● Exercise details
Return each record shown beneath, word for word.

Segment Start: Input data

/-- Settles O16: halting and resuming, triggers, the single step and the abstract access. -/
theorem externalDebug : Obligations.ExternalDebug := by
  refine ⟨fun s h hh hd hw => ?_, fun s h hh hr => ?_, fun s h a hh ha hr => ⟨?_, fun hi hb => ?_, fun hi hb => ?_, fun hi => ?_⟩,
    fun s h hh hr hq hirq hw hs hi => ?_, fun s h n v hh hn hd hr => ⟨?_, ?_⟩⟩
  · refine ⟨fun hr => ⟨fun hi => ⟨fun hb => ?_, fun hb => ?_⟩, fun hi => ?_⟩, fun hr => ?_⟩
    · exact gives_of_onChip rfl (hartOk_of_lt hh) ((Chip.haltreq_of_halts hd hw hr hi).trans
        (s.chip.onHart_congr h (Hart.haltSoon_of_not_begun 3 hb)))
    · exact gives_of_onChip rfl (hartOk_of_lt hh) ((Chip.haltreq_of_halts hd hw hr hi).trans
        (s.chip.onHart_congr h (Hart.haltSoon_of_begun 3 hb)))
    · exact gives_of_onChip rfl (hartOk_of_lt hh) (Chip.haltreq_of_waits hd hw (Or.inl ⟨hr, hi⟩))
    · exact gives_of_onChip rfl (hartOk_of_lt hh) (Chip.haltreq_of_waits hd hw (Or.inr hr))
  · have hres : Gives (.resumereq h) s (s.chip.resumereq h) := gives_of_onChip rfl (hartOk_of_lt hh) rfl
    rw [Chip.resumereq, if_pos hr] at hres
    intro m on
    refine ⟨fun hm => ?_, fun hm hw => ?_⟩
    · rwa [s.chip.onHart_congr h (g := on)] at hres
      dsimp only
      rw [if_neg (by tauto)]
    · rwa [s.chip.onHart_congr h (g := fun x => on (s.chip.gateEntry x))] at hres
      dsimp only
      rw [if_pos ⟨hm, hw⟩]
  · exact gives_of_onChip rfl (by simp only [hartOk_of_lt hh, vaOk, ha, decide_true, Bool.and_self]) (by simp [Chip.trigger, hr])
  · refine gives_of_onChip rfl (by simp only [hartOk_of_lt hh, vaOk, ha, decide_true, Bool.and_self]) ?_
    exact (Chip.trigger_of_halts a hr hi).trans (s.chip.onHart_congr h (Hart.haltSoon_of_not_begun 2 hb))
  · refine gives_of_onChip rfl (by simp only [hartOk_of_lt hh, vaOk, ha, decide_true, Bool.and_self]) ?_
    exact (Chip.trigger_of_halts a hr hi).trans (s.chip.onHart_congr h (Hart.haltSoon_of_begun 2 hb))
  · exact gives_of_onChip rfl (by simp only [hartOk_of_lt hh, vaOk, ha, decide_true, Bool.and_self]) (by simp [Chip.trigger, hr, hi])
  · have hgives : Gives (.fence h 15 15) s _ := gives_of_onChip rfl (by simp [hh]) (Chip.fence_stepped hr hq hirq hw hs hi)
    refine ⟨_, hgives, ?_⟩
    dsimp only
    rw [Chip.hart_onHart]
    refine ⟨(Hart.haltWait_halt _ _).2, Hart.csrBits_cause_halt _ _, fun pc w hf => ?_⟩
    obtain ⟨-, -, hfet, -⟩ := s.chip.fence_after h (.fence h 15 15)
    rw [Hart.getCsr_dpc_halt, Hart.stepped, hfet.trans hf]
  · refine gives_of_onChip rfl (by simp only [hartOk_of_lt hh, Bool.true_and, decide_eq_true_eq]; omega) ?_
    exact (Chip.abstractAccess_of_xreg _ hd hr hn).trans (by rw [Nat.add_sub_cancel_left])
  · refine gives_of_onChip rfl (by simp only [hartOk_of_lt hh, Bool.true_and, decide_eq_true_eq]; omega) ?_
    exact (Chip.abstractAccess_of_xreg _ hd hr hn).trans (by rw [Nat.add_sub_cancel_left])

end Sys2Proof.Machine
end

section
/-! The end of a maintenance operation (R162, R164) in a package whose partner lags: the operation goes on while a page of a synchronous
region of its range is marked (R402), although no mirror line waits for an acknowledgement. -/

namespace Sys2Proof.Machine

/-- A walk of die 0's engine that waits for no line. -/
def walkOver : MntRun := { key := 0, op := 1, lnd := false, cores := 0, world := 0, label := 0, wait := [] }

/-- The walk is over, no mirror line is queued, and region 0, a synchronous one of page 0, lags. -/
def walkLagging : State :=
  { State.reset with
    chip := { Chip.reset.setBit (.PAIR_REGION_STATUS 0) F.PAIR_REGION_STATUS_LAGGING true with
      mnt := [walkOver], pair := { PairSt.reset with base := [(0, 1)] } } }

Segment End: Input data

● Response to the exercise
/-- Settles O16: halting and resuming, triggers, the single step and the abstract access. -/
theorem externalDebug : Obligations.ExternalDebug := by
  refine ⟨fun s h hh hd hw => ?_, fun s h hh hr => ?_, fun s h a hh ha hr => ⟨?_, fun hi hb => ?_, fun hi hb => ?_, fun hi => ?_⟩,
    fun s h hh hr hq hirq hw hs hi => ?_, fun s h n v hh hn hd hr => ⟨?_, ?_⟩⟩
  · refine ⟨fun hr => ⟨fun hi => ⟨fun hb => ?_, fun hb => ?_⟩, fun hi => ?_⟩, fun hr => ?_⟩
    · exact gives_of_onChip rfl (hartOk_of_lt hh) ((Chip.haltreq_of_halts hd hw hr hi).trans
        (s.chip.onHart_congr h (Hart.haltSoon_of_not_begun 3 hb)))
    · exact gives_of_onChip rfl (hartOk_of_lt hh) ((Chip.haltreq_of_halts hd hw hr hi).trans
        (s.chip.onHart_congr h (Hart.haltSoon_of_begun 3 hb)))
    · exact gives_of_onChip rfl (hartOk_of_lt hh) (Chip.haltreq_of_waits hd hw (Or.inl ⟨hr, hi⟩))
    · exact gives_of_onChip rfl (hartOk_of_lt hh) (Chip.haltreq_of_waits hd hw (Or.inr hr))
  · have hres : Gives (.resumereq h) s (s.chip.resumereq h) := gives_of_onChip rfl (hartOk_of_lt hh) rfl
    rw [Chip.resumereq, if_pos hr] at hres
    intro m on
    refine ⟨fun hm => ?_, fun hm hw => ?_⟩
    · rwa [s.chip.onHart_congr h (g := on)] at hres
      dsimp only
      rw [if_neg (by tauto)]
    · rwa [s.chip.onHart_congr h (g := fun x => on (s.chip.gateEntry x))] at hres
      dsimp only
      rw [if_pos ⟨hm, hw⟩]
  · exact gives_of_onChip rfl (by simp only [hartOk_of_lt hh, vaOk, ha, decide_true, Bool.and_self]) (by simp [Chip.trigger, hr])
  · refine gives_of_onChip rfl (by simp only [hartOk_of_lt hh, vaOk, ha, decide_true, Bool.and_self]) ?_
    exact (Chip.trigger_of_halts a hr hi).trans (s.chip.onHart_congr h (Hart.haltSoon_of_not_begun 2 hb))
  · refine gives_of_onChip rfl (by simp only [hartOk_of_lt hh, vaOk, ha, decide_true, Bool.and_self]) ?_
    exact (Chip.trigger_of_halts a hr hi).trans (s.chip.onHart_congr h (Hart.haltSoon_of_begun 2 hb))
  · exact gives_of_onChip rfl (by simp only [hartOk_of_lt hh, vaOk, ha, decide_true, Bool.and_self]) (by simp [Chip.trigger, hr, hi])
  · have hgives : Gives (.fence h 15 15) s _ := gives_of_onChip rfl (by simp [hh]) (Chip.fence_stepped hr hq hirq hw hs hi)
    refine ⟨_, hgives, ?_⟩
    dsimp only
    rw [Chip.hart_onHart]
    refine ⟨(Hart.haltWait_halt _ _).2, Hart.csrBits_cause_halt _ _, fun pc w hf => ?_⟩
    obtain ⟨-, -, hfet, -⟩ := s.chip.fence_after h (.fence h 15 15)
    rw [Hart.getCsr_dpc_halt, Hart.stepped, hfet.trans hf]
  · refine gives_of_onChip rfl (by simp only [hartOk_of_lt hh, Bool.true_and, decide_eq_true_eq]; omega) ?_
    exact (Chip.abstractAccess_of_xreg _ hd hr hn).trans (by rw [Nat.add_sub_cancel_left])
  · refine gives_of_onChip rfl (by simp only [hartOk_of_lt hh, Bool.true_and, decide_eq_true_eq]; omega) ?_
    exact (Chip.abstractAccess_of_xreg _ hd hr hn).trans (by rw [Nat.add_sub_cancel_left])

end Sys2Proof.Machine
end

section
/-! The end of a maintenance operation (R162, R164) in a package whose partner lags: the operation goes on while a page of a synchronous
region of its range is marked (R402), although no mirror line waits for an acknowledgement. -/

namespace Sys2Proof.Machine

/-- A walk of die 0's engine that waits for no line. -/
def walkOver : MntRun := { key := 0, op := 1, lnd := false, cores := 0, world := 0, label := 0, wait := [] }

/-- The walk is over, no mirror line is queued, and region 0, a synchronous one of page 0, lags. -/
def walkLagging : State :=
  { State.reset with
    chip := { Chip.reset.setBit (.PAIR_REGION_STATUS 0) F.PAIR_REGION_STATUS_LAGGING true with
      mnt := [walkOver], pair := { PairSt.reset with base := [(0, 1)] } } }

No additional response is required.